Brasil entrou de cabeça na Operação Condor, diz jornalista
Com João Domingos/BRASÍLIA
Luiz Cláudio Cunha e o fotógrafo J.B. Scalco, na época da reportagem que revelou ações da Operação Condor (Foto Ricardo Chaves)
O repórter João Domingos, da sucursal do Estado em Brasília, conversou com o jornalista Luiz Cláudio Cunha sobre suas novas atividades na Comissão Nacional da Verdade. Ele vai participar de um grupo voltado exclusivamente para a investigação das ações do Brasil na Operação Condor – uma espécie de consórcio formado entre os governos militares do Cone Sul para perseguir opositores políticos. Cunha é o autor da reportagem publicada em novembro de 1978 pela revista VEJA que revelou o sequestro dos uruguaios Universindo Diaz e Lilian Celiberti, numa ação conjunta de policiais do Brasil e do Uruguai. Com a reportagem, Cunha venceu os prêmios Esso, Vladimir Herzog, Abril e Embratel e acabou com o segredo das ações conjuntas dos governos militares de seis países do Cone Sul no Brasil.
Por causa da reportagem, as vidas de Diaz e de Lilian foram poupadas. São os dois únicos casos conhecidos de pessoas sequestradas na Operação Condor que ficaram vivas. Diaz morreu no início deste mês de câncer.
Em 2008, quando o sequestro completou 30 anos, Luiz Cláudio Cunha lançou pela Editora L&PM o livro Operação Condor: o Sequestro dos Uruguaios. Segundo suas informações, o governo militar brasileiro foi um dos organizadores da Operação Condor e participou ativamente de suas operações, embora tenha negado sempre. “O Brasil sempre foi cínico quando se tratou dessa questão”, diz ele.
A seguir, os principais trechos da conversa, que já teve trechos publicados na edição impressa do Estado.
Como será sua atuação na Comissão da Verdade?
Fui convidado para ser consultor sobre as questões que envolvem a Operação Condor.

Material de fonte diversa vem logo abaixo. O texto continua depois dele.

-- ==== Sys2Proof/Syntax.lean ====
section
/-! DEFINITION. The commands and events of the MZ4820: one constructor for each row of the table of operations.
Operands carry what comes from outside the block: the initiator of an access (R356), a written value, a
frame, a level, a local time in nanoseconds. -/

namespace Sys2Proof
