-- ==== Sys2Proof/Machine/RegMap.lean ====
section
/-! DEFINITION. The register map of the MZ4820: the address of every register (R2, R15, R17), its width, its
cold reset value and the access code of each field (R4, R5, R6), as the register blocks of the chapters give
them. Reserved fields are left out: they read 0 and ignore writes (R6). A cold reset value that a chapter gives
as "record", "fuses", "latch", "sill value" or "per reset" stands here as 0 and is written by the step that
knows it. -/

namespace Sys2Proof.Machine

/-- Access codes of table R4. -/
inductive Acc where
  | ro | rw | rwt | w1c | w1s | wo | rc
  deriving DecidableEq, Repr

/-- One field of a register: bits `hi:lo`, its access code, and whether the code carries -HW (R5). -/
structure Fld where
  hi : Nat
  lo : Nat
  acc : Acc
  hw : Bool
  deriving DecidableEq, Repr

/-- The register names of the manual. -/
inductive RegName where
  | TICK_CTRL | TICK_STATUS | TICK_PERIOD | TICK_PHASE | TICK_KERF
  | TICK_LOCK | TICK_COUNT_LO | TICK_COUNT_HI | TICK_EDGE_TIME_LO | TICK_EDGE_TIME_HI
  | TICK_ALIGN_ERR | TICK_LAST_LEN | TICK_IRQ_EN | TICK_IRQ_STATUS | TICK_LATE_CNT
  | TICK_STAGE_FULL_CNT | TICK_COMMIT_FAULT_CNT | TICK_DONE | TICK_OVR_MAP | TICK_CLIENT_CFG
  | TICK_CLIENT_BUDGET | TICK_CLIENT_OVR_CNT | TICK_CLIENT_USED | TRUSS_STATUS | TRUSS_RESULT
  | TRUSS_DETAIL | TRUSS_CONFLICT_A | TRUSS_CONFLICT_B | TRUSS_LIVE_CMD | TRUSS_OWNER_QUERY
  | TRUSS_OWNER_RESULT | TRUSS_VIOL_ADDR | TRUSS_VIOL_INIT | TRUSS_VIOL_CNT | TRUSS_DROP_CNT
  | TRUSS_STORE_STATUS | TRUSS_IRQ_EN | TRUSS_IRQ_STATUS | RSTC_MODE | RSTC_MODE_CMD
  | RSTC_CAUSE | RSTC_SW_RST | RSTC_DIE_RST | RSTC_UNIT_RST | RSTC_GROUP_RST
  | RSTC_ELEM_RST | RSTC_RETAIN | RSTC_DOZE_MASK | RSTC_WAKE_EN | RSTC_WAKE_POL
  | RSTC_SLEEP_TIMER | RSTC_WAKE_SRC_A | RSTC_WAKE_SRC_B | RSTC_SUPPLY_STATUS | RSTC_GONE_DROP_CNT
  | RSTC_IRQ_EN | RSTC_IRQ_STATUS | RSTC_RCNT | RSTC_WDT_CFG | RSTC_WDT_KICK
  | RSTC_SAFE_LAST | RSTC_SAFE_ARG | RSTC_SAFE_CNT | RSTC_SAFE_RESET | BIST_STATUS
  | BIST_RUN_INFO | BIST_RESULT_0 | BIST_RESULT_1 | BIST_RESULT_2 | BIST_HELD_LO
  | BIST_HELD_HI | BIST_START_STATUS | BIST_CMD | BIST_IRQ_EN | BIST_IRQ_STATUS
  | LOAD_CTRL | LOAD_DUTY | LOAD_PERIOD | LOAD_PHASE | LOAD_STATE
  | LOAD_APPLIED_DUTY | LOAD_CMD_EPOCH | LOAD_OWNER | LOAD_DISP | LOAD_REST_DUTY
  | LOAD_REST_PERIOD | LOAD_PROT_CFG | LOAD_T_LIM | LOAD_T_RETRY | LOAD_DERATE_CFG
  | LOAD_SENSE | LOAD_FAULT | LOAD_IRQ_EN | LOAD_IRQ_STATUS | LOAD_SYNC_CFG
  | LOAD_UNIT_STATUS | LOAD_STALE_CNT | LOAD_UNIT_IRQ_EN | LOAD_UNIT_IRQ_STATUS | LOAD_DUTY_OWNER
  | LOAD_DUTY_EPOCH | LOAD_SENSE_SEL | LOAD_BANK_LIMIT | LOAD_BANK_CURRENT | LOAD_BANK_STATUS
  | LOAD_BANK_IRQ_EN | LOAD_BANK_IRQ_STATUS | LOAD_BANK_DROOP_CNT | LOAD_MOD_LIMIT | LOAD_HEAT_LIMIT
  | LOAD_MOD_CURRENT | LOAD_POST_A_CURRENT | LOAD_POST_B_CURRENT | LOAD_HEAT | LOAD_BUDGET_STATUS
  | LOAD_BUDGET_IRQ_EN | LOAD_BUDGET_IRQ_STATUS | LOAD_SHED_CNT | MEAS_CTRL | MEAS_STATUS
  | MEAS_WAKE_LEVEL | MEAS_IRQ_EN | MEAS_IRQ_STATUS | MEAS_VALUE | MEAS_RAW
  | MEAS_LOW | MEAS_HIGH | MEAS_LIM_IRQ_EN | MEAS_LIM_IRQ_STATUS | MEAS_IN_CFG
  | MEAS_IN_LIMIT | SWC_CTRL | SWC_YELLOW_RESERVE | SWC_BUF_STATUS | SWC_SHARED_SIZE
  | SWC_MAC_COUNT | SWC_MAC_ADDR_LO | SWC_MAC_ADDR_HI | SWC_MAC_CMD | SWC_MAC_RESULT
  | SWC_LEARN_DROP_CNT | SWC_IRQ_EN | SWC_IRQ_STATUS | SWC_PORT_CFG | SWC_PORT_CEIL
  | SWC_PORT_STATUS | SWC_PORT_GATE | SWC_PORT_MIN | SWC_PORT_USED | SWC_PORT_SHAPER
  | SWC_GATE_STATES | SWC_GATE_DUR | SWC_CNT_LO | SWC_CNT_HI | SWC_VLAN_MEMBER
  | SWC_VLAN_UNTAG | SWC_STR_MATCH | SWC_STR_ADDR_LO | SWC_STR_ADDR_HI | SWC_STR_CIR
  | SWC_STR_CBS | SWC_STR_MATCH_CNT | SWC_STR_DROP_CNT | SWC_FRER_CFG | SWC_FRER_RESET
  | SWC_FRER_PASS_CNT | SWC_FRER_DISCARD_CNT | EPORT_CFG | EPORT_STATUS | EPORT_PLCA
  | EPORT_DIAG_CMD | EPORT_DIAG_RESULT | EPORT_IRQ_EN | EPORT_IRQ_STATUS | EPORT_LINK_DOWN_CNT
  | EPORT_TRAIN_FAIL_CNT | EPORT_FEC_CORR_CNT | EPORT_FEC_UNCORR_CNT | EPORT_SYMBOL_ERR_CNT | EPORT_COLLISION_CNT
  | EPORT_RX_NOBUF_CNT | EPORT_RING_ERR_CNT | EPORT_RING_CTRL | EPORT_TX_BASE_LO | EPORT_TX_BASE_HI
  | EPORT_RX_BASE_LO | EPORT_RX_BASE_HI | EPORT_TX_SIZE | EPORT_TX_HEAD | EPORT_TX_TAIL
  | EPORT_RX_SIZE | EPORT_RX_HEAD | EPORT_RX_TAIL | EPORT_RX_MAC_LO | EPORT_RX_MAC_HI
  | PTP_CTRL | PTP_CTRL2 | PTP_WT_STATUS | PTP_WT_OFFSET | PTP_WT_CMD
  | PTP_SNAP_CMD | PTP_SNAP_LT_LO | PTP_SNAP_LT_HI | PTP_SNAP_WT_LO | PTP_SNAP_WT_HI
  | PTP_SNAP_DT0_LO | PTP_SNAP_DT0_HI | PTP_SNAP_DT1_LO | PTP_SNAP_DT1_HI | PTP_IRQ_EN
  | PTP_IRQ_STATUS | PTP_TAG_DROP_CNT | PTP_RES_DROP_CNT | PTP_JOIN_CNT | PTP_DOM_CFG
  | PTP_DOM_PORTS | PTP_DOM_SERVO | PTP_DOM_STATE | PTP_DOM_RATE | PTP_DOM_RR
  | PTP_DOM_STEP_LO | PTP_DOM_STEP_HI | PTP_PORT_TRIM | PTP_PORT_LINK_DELAY | PTP_PORT_CONST
  | PTP_TXQ_STATUS | PTP_TXQ_ID | PTP_TXQ_TS_LO | PTP_TXQ_TS_HI | PTP_TXQ_POP
  | PTP_TXQ_IRQ_EN | PTP_TXQ_DROP_CNT | PTP_TOUT_CFG | PTP_TOUT_START_LO | PTP_TOUT_START_HI
  | PTP_TOUT_PERIOD | PTP_TOUT_WIDTH | PTP_TOUT_IRQ_EN | PTP_TOUT_IRQ_STATUS | PTP_TIN_CFG
  | PTP_TIN_LEVEL | PTP_TIN_TS_LO | PTP_TIN_TS_HI | PTP_TIN_POP | PTP_TIN_DROP_CNT
  | PTP_TIN_IRQ_EN | PTP_TIN_IRQ_STATUS | MBUS_CFG | MBUS_NBT | MBUS_DBT
  | MBUS_CTRL | MBUS_CMD | MBUS_STATUS | MBUS_ERR_CNT | MBUS_RX_FRAME_CNT
  | MBUS_TX_FRAME_CNT | MBUS_ERR_FRAME_CNT | MBUS_BUSOFF_CNT | MBUS_RX_NOMATCH_CNT | MBUS_H_DROP_CNT
  | MBUS_IRQ_EN | MBUS_IRQ_STATUS | MBUS_QUEUE_EVENT | MBUS_H_STATUS | MBUS_RXQ_BASE_LO
  | MBUS_RXQ_BASE_HI | MBUS_TXQ_BASE_LO | MBUS_TXQ_BASE_HI | MBUS_RXQ_SIZE | MBUS_TXQ_SIZE
  | MBUS_RXQ_CTRL | MBUS_RXQ_STATUS | MBUS_RXQ_ACK | MBUS_RXQ_DROP_CNT | MBUS_TXQ_HEAD
  | MBUS_TXQ_TAIL | MBUS_TXQ_CTRL | MBUS_TXQ_BUDGET | MBUS_XCVR_CTRL | MBUS_XCVR_STATUS
  | MBUS_WUF_ID | MBUS_WUF_ID_MASK | MBUS_WUF_DLC | MBUS_WUF_DATA_LO | MBUS_WUF_DATA_HI
  | MBUS_WUF_MASK_LO | MBUS_WUF_MASK_HI | MBUS_WUF_ERR | MBUS_FLT_CFG | MBUS_FLT_ID
  | MBUS_FLT_MASK | MBUS_FLT_HIT_CNT | LIN_CFG | LIN_CTRL | LIN_CMD
  | LIN_STATUS | LIN_IRQ_EN | LIN_IRQ_STATUS | LIN_ERR_CNT | LIN_SKIP_CNT
  | LIN_SLOT | LIN_FRAME_CFG | LIN_FRAME_STATUS | LIN_FRAME_DATA_LO | LIN_FRAME_DATA_HI
  | SENT_CFG | SENT_FAST | SENT_SLOW | SENT_STATUS | SENT_IRQ_EN
  | SENT_IRQ_STATUS | SENT_ERR_CNT | NM_STATUS | NM_LOG_STATUS | NM_LOG_DROP_CNT
  | NM_BAD_MSG_CNT | NM_IRQ_EN | NM_IRQ_STATUS | NM_LOG_CLEAR | NM_SEG_CFG
  | NM_SEG_TIMING | NM_SEG_MSG | NM_SEG_CTRL | NM_SEG_USER_LO | NM_SEG_USER_HI
  | NM_SEG_STATUS | NM_SEG_MAP_LO | NM_SEG_MAP_HI | NM_SEG_IRQ_EN | NM_SEG_IRQ_STATUS
  | NM_SEG_RESTART_CNT | NM_SEG_ISO_DROP_CNT | NM_LOG_HDR | NM_LOG_START | NM_LOG_DUR
  | NM_LOG_ID | NM_LOG_DATA_LO | NM_LOG_DATA_HI | GWY_STATUS | GWY_ETH_TYPE
  | GWY_ETH_SRC_LO | GWY_ETH_SRC_HI | GWY_TBL_CMD | GWY_TBL_RESULT | GWY_TBL_DATA
  | GWY_TBL_STAT | GWY_IRQ_EN | GWY_IRQ_STATUS | GWY_SAT_CNT | GWY_TIMEOUT_CNT
  | GWY_REL_DROP_CNT | GWY_RX_DROP_CNT | GWY_LANE_DUE | GWY_LANE_USED | GWY_LANE_PEAK
  | GWY_ETH_DST_LO | GWY_ETH_DST_HI | GWY_BOUT_A | GWY_BOUT_B | LATH_CTRL
  | LATH_STATUS | LATH_IRQ_EN | LATH_IRQ_STATUS | LATH_TIMEOUT_CNT | LATH_LATE_CNT
  | LATH_WR_ERR_CNT | LATH_GONE_CNT | LATH_REPLAY_CNT | LATH_SIDE_CNT | LATH_LOCK_CNT
  | LATH_XREJ_CNT | LATH_ERR_ADDR | LATH_SIDE_ADDR | LATH_SIDE_INIT | LATH_CHAN_OWNER
  | FAB_STATUS | FAB_VIOL_ADDR_LO | FAB_VIOL_ADDR_HI | FAB_VIOL_INIT | FAB_VIOL_CNT
  | FAB_IRQ_EN | FAB_IRQ_STATUS | FAB_INIT_GROUP | FAB_QOS_CFG | FAB_QOS_BW
  | FAB_PART_CTRL | FAB_PART_STATUS | IRQ_SRC_CFG | IRQ_PEND | IRQ_CLAIM
  | IRQ_EOI | MEM_STATUS | MEM_CE_CNT | MEM_UE_CNT | MEM_UE_ADDR_LO
  | MEM_UE_ADDR_HI | MEM_IRQ_EN | MEM_IRQ_STATUS | MEM_XSPI_CMD | MEM_XSPI_ADDR
  | MEM_XSPI_DATA | CHK_CFG | CHK_CTRL | CHK_CMD | CHK_STATUS
  | CHK_REACT | CHK_FAULT_INFO | CHK_FAULT_PC_LO | CHK_FAULT_PC_HI | CHK_LANES
  | CHK_PLUMB | CHK_MISMATCH_CNT | CHK_REPLAY_OK_CNT | CHK_CHECKER_CNT | CHK_PLUMB_SKIP_CNT
  | CHK_IRQ_EN | CHK_IRQ_STATUS | BENT_STATUS | BENT_CFG | BENT_CMD
  | BENT_FAIL_INFO | BENT_OWNER_LO | BENT_OWNER_HI | BENT_SWITCH_TICK | BENT_IRQ_EN
  | BENT_IRQ_STATUS | BENT_SWITCH_CNT | BENT_DROP_CNT | BENT_SHADOW_DROP_CNT | BENT_DIVERGE_CNT
  | BENT_DUTY | WORLD_STATUS | WORLD_IRQ_EN | WORLD_IRQ_STATUS | WORLD_VIOL_ADDR_LO
  | WORLD_VIOL_ADDR_HI | WORLD_VIOL_INIT | WORLD_VIOL_CNT | WORLD_PEG_FAULT_CNT | WORLD_TIMEOUT_CNT
  | WORLD_CLAIM | WORLD_CLAIM_LEFT | WORLD_HW_CFG | WORLD_HW_STATE | WORLD_HW_READY
  | WORLD_PEG_LO | WORLD_PEG_HI | WORLD_PEG_SIZE | WORLD_DBG_STATUS | WORLD_DBG_REQ
  | WORLD_DBG_LOCK | WORLD_DBG_NONCE | WORLD_DBG_RESP | VDEV_STATUS | VDEV_REDIV
  | VDEV_REDIV_AMOUNT | VDEV_REDIV_RESULT | VDEV_SCARF_KEY | VDEV_INST_CFG | VDEV_INST_STATE
  | VDEV_INST_CMD | VDEV_INST_RESULT | VDEV_INST_ADDR_LO | VDEV_INST_ADDR_HI | VDEV_LATE_CNT
  | VDEV_DRAIN_CNT | VDEV_GWY_DATA | VDEV_VEC_HELD | VDEV_RES_KIND | VDEV_RES_AMOUNT
  | VDEV_EVT | KEY_STATUS | KEY_UID | KEY_ID_HASH | KEY_COUNTER
  | KEY_TRUSS_FLOOR | KEY_SLOT_MAP_LO | KEY_SLOT_MAP_HI | KEY_SUBMIT | KEY_SVC_CFG
  | KEY_IRQ_EN | KEY_IRQ_STATUS | KEY_OPEN_FAIL_CNT | KEY_KU_REJECT_CNT | KEY_SLOT_INFO
  | KEY_SLOT_OWNER | KEY_SESSION | UPD_STATUS | UPD_CMD | UPD_SRC_LO
  | UPD_SRC_HI | UPD_OFFSET | UPD_LEN | UPD_RESULT | UPD_DETAIL
  | UPD_CFG | UPD_SVC_CFG | UPD_IRQ_EN | UPD_IRQ_STATUS | UPD_PART_STATUS
  | UPD_HANDOFF_LO | UPD_HANDOFF_HI | UPD_CONFIRM
  deriving DecidableEq, Repr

Serei apenas uma peça a mais, uma espécie de porta de entrada para a comissão, pelo conhecimento que tenho, pelas pessoas que conheço. Posso agregar informações e trazer para a comissão, que tem um poder de fogo muito forte.

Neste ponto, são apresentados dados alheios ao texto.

/-- The mortise context of a safe core (R372): the complements of the tenon registers, program counter and memory address. -/
structure Mortise where
  gSap : List Word := List.replicate 32 0xFFFFFFFF
  gHeart : List Word := List.replicate 32 0xFFFFFFFF
  pc : BitVec 40 := 0xFFFFFFFFFF
  addr : BitVec 40 := 0xFFFFFFFFFF
  sys : List (Nat × Word) := []
  deriving DecidableEq, Repr

/-- One application core or safe-core context as a fabric initiator (R356, R358, R406). -/
structure Core where
  sap : Option Nat := none
  heart : Option Nat := none
  /-- released and running; false before release, in reset, or while its partition restarts -/
  run : Bool := false
  inHeart : Bool := false
  visit : Option Visit := none
  /-- the sapwood partition has been released, so it runs once the visit ends (R406) -/
  sapReady : Bool := false
  /-- general registers g0 to g31 of the sapwood and the heartwood bank (R409) -/
  gSap : List Word := List.replicate 32 0
  gHeart : List Word := List.replicate 32 0
  /-- program counter at the committed point of the last disagreement or debug write (R375, R389), and the address of the
  last memory request -/
  pc : BitVec 40 := 0
  addr : BitVec 40 := 0
  /-- system registers written by the debug port, by number (R389) -/
  sys : List (Nat × Word) := []
  /-- the mortise context of a safe core in coded mode (R372) -/
  mort : Mortise := {}
  /-- halted by the debug port (R419), and a halt request that waits for an allowed world -/
  halted : Bool := false
  haltReq : Bool := false
  /-- a restart in the other world waits for its next entry (R359) -/
  restartHeart : Bool := false
  restartSap : Bool := false
  /-- in reset since an element, a group or a hold stopped it; it starts as at its release at start (R100) -/
  held : Bool := false
  /-- interrupts active on the core, innermost first (R364) -/
  active : List Nat := []
  /-- last fault a memory request or an instruction of the core ended with: 1 BUS_ERROR, 2 GONE, 3 POISON (R361); 4 WORLD_ENTRY (R408);
  5 illegal instruction (R407); 0 none -/
  lastFault : Nat := 0
  /-- interrupt source that the core received last and has not claimed (R364) -/
  recv : Option Nat := none
  deriving DecidableEq, Repr

/-- Fabric, partitions and cores (R356 to R362). -/
structure FabSt where
  /-- cores by initiator ID -/
  cores : List (Nat × Core) := []
  /-- partitions whose restart runs (R359) -/
  restarting : List Nat := []
  /-- the safe cores run coded (MODE split = 0) -/
  coded : Bool := true
  /-- 256-byte units charged by QoS group in this tick (R360) -/
  bw : List (Nat × Nat) := []
  deriving DecidableEq, Repr

/-- Interrupt controller beside its registers: sources latched or level-pending, and those active. -/
structure IrqSt where
  /-- virtual vectors set pending by VDEV (R363) -/
  vec : List Nat := []
  /-- claimed sources that have not ended (R364), with their target -/
  active : List (Nat × Nat) := []
  deriving DecidableEq, Repr

/-- Memory controllers (R365 to R367). -/
structure MemcSt where
  /-- addresses of 8-byte words marked poison -/
  poison : List Nat := []
  /-- an xSPI command runs: opcode register value -/
  xspi : Option Nat := none
  /-- fitted memory of the EXTMEM record in force -/
  lpddrGib : Nat := 0
  xspiMib : Nat := 0
  deriving DecidableEq, Repr

/-- Consequences that one step leaves to carry out in the same step: a fault code raised to the SAFETY section
(R126), a block reset of a client (R40), a partition restart (R359), a reset request (R97). Empty between
commands. -/
inductive Todo where
  | safety (code arg : Nat)
  | clientReset (client : Nat)
  | partRestart (p : Nat)
  | request (cause : Nat) (warm : Bool)
  deriving DecidableEq, Repr

/-- Bents and duties beside their registers (R391 to R403). -/
structure BentSt where
  /-- shadow buffers of bent A and bent B (R393), oldest first; the tag holds the duty -/
  shadowA : List Stg := []
  shadowB : List Stg := []
  /-- pairs (duty, address, value) accepted from the owning and from the standby partition in this tick (R395) -/
  ownLog : List (Nat × Nat × Nat) := []
  sbLog : List (Nat × Nat × Nat) := []
  /-- consecutive divergent ticks by duty -/
  runs : List (Nat × Nat) := []
  /-- duties whose run has been reported -/
  reported : List Nat := []
  /-- bents named by planned SWITCH commands that wait for the edge, in order (R400) -/
  planned : List Nat := []
  /-- owners and epochs on their way to the P-die: duty, owner, epoch; sent now or after the acknowledgement -/
  lane : List (Nat × Nat × Nat) := []
  laneHeld : List (Nat × Nat × Nat) := []
  /-- overlap window of a switch-over (R398): 0 closed, 1 open, 2 open since before the last edge -/
  overlap : Nat := 0
  /-- bent in REPAIR or RESYNC whose TCM copy is complete and waits for the edge -/
  copied : Option Nat := none
  deriving DecidableEq, Repr

/-- Protection states of table R153. -/
inductive Prot where
  | off | inrush | on | retryWait | demag | cool | latched | supplyOff
  deriving DecidableEq, Repr

/-- What a command, a rest value or a held output calls for (R106, R137, R138): `pwm` in 0.1 %, ticks and µs on
the grid, `free` in 0.1 % and µs on the channel's own timer (R143). -/
inductive Out where
  | off
  | on
  | pwm (duty n phase : Nat)
  | free (duty us : Nat)
  deriving DecidableEq, Repr

/-- One load channel of the P-die (R130, R153). -/
structure Chan where
  ps : Prot := .off
  /-- destination of a DEMAG and the cause it latches -/
  dest : Prot := .off
  destCause : Nat := 0
  /-- the fault latch (R164) -/
  cause : Nat := 0
  retry : Nat := 0
  window : Bool := false
  restart : Nat := 0
  /-- the pattern applied now, and the one that waits for a period start -/
  out : Out := .off
  nxt : Option Out := none
  /-- the switch has turned on or off since the sample point (R178) -/
  turned : Bool := false
  /-- on intervals that cover this instant (R138) -/
  onCnt : Nat := 0
  /-- the on interval of a period at duty 1,000 goes on past the next period start, up to its phase (R138) -/
  tail : Bool := false
  /-- a derated ON conducts from its commit to its first period start (R137, R171) -/
  lead : Bool := false
  /-- phase of the running period in µs, reduced where N · T has fallen to it or below (R139) -/
  phF : Nat := 0
  /-- the PWM in force free-runs on the channel timer since a HOLD, up to the first period start of a command (R143) -/
  free : Bool := false
  /-- disposition state (R141), its hold limit running (R143) -/
  disp : Bool := true
  hold : Bool := false
  /-- the NV latch has not yet been read after power-on (R106) -/
  unread : Bool := true
  /-- derating ceiling computed and in force (R171) -/
  ceiling : Nat := 1000
  ceilF : Nat := 1000
  /-- samples taken with the last step in force, up to 20 (R171) -/
  fresh : Nat := 20
  /-- consecutive evaluations below 90 % of every scope (R172) -/
  calm : Nat := 0
  /-- bank-droop freeze: timers frozen, allowance of 200 µs spent; the channel caused the droop that runs (R168) -/
  frozen : Bool := false
  spent : Bool := false
  drooped : Bool := false
  /-- open-load reports and sample counts (R161, R162) -/
  openOn : Bool := false
  openOff : Bool := false
  lowRun : Nat := 0
  highRun : Nat := 0
  /-- an accepted clear waits for the commit (R165) -/
  clear : Bool := false
  /-- the channel Tj has been seen above 150 °C and not yet at or below it (R165) -/
  hot : Bool := false
  /-- samples of the running millisecond in mA, latest first; the last formed mean in mA -/
  samples : List Nat := []
  mean : Nat := 0
  /-- sense code of the last sample (R166) -/
  code : Nat := 0
  /-- switched off by the fallback comparator (R175) -/
  fellBack : Bool := false
  /-- an ON of a disposition state that a ceiling has turned into its free-running PWM (R171) -/
  freeOn : Bool := false
  /-- the deratable flag when the last P-die reset asserted (R175) -/
  derKept : Bool := false
  deriving DecidableEq, Repr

Qual é o poder de fogo da comissão?
Ela tem poderes legais de abrir todos os arquivos, sejam públicos ou secretos. Ninguém pode negar a ela nenhuma informação. Se algo é secreto, pode ser secreto para outros, não para a Comissão da Verdade.
Como será o exame desses arquivos?
Nós vamos fazer um roteiro de trabalho, ver as conexões do Brasil com os países do Cone Sul no caso da Operação Condor, verificar documentos do Arquivo Nacional, do Centro de Informações do Exército (CIE), do extinto Serviço Nacional de Informações (SNI), pedir informações a embaixadas. O fundamental é achar um foco.
Como foi a participação do Brasil na Operação Condor?
O Brasil sempre foi cínico quando se tratou dessa questão. Sempre procurou dizer que era um problema dos vizinhos Argentina, Bolívia, Chile, Paraguai e Uruguai. Pelo que já se sabe, o Brasil entrou de cabeça na Operação Condor. Essa operação foi uma conexão transnacional, da qual o Brasil foi sócio fundador e militante. O Brasil tem que apurar essa coisa vergonhosa, relatar os nomes dos envolvidos.
Além do caso dos uruguaios Universindo Dias e Lilian Celiberti, que o senhor desvendou numa reportagem da revista VEJA, conhece mais algum caso?
Tem outro que deixa tudo muito claro. É o Caso Campiglia/Galeão. No dia 12 de março de 1980, os argentinos Horácio Campiglia e Mônica de Binstock foram presos ilegalmente no Aeroporto do Galeão. Eles eram militantes do grupo esquerdista Motoneros. O governo argentino mandou um Hércules C-130 pegá-los. Imagine se um avião desse porte desceria na Base Aérea do Galeão sem que as autoridades soubessem. Os dois foram levados para a Argentina, torturados e até hoje estão desaparecidos, conforme constatado por documentos da Embaixada dos Estados Unidos em Buenos Aires, revelados durante o governo de Bill Clinton.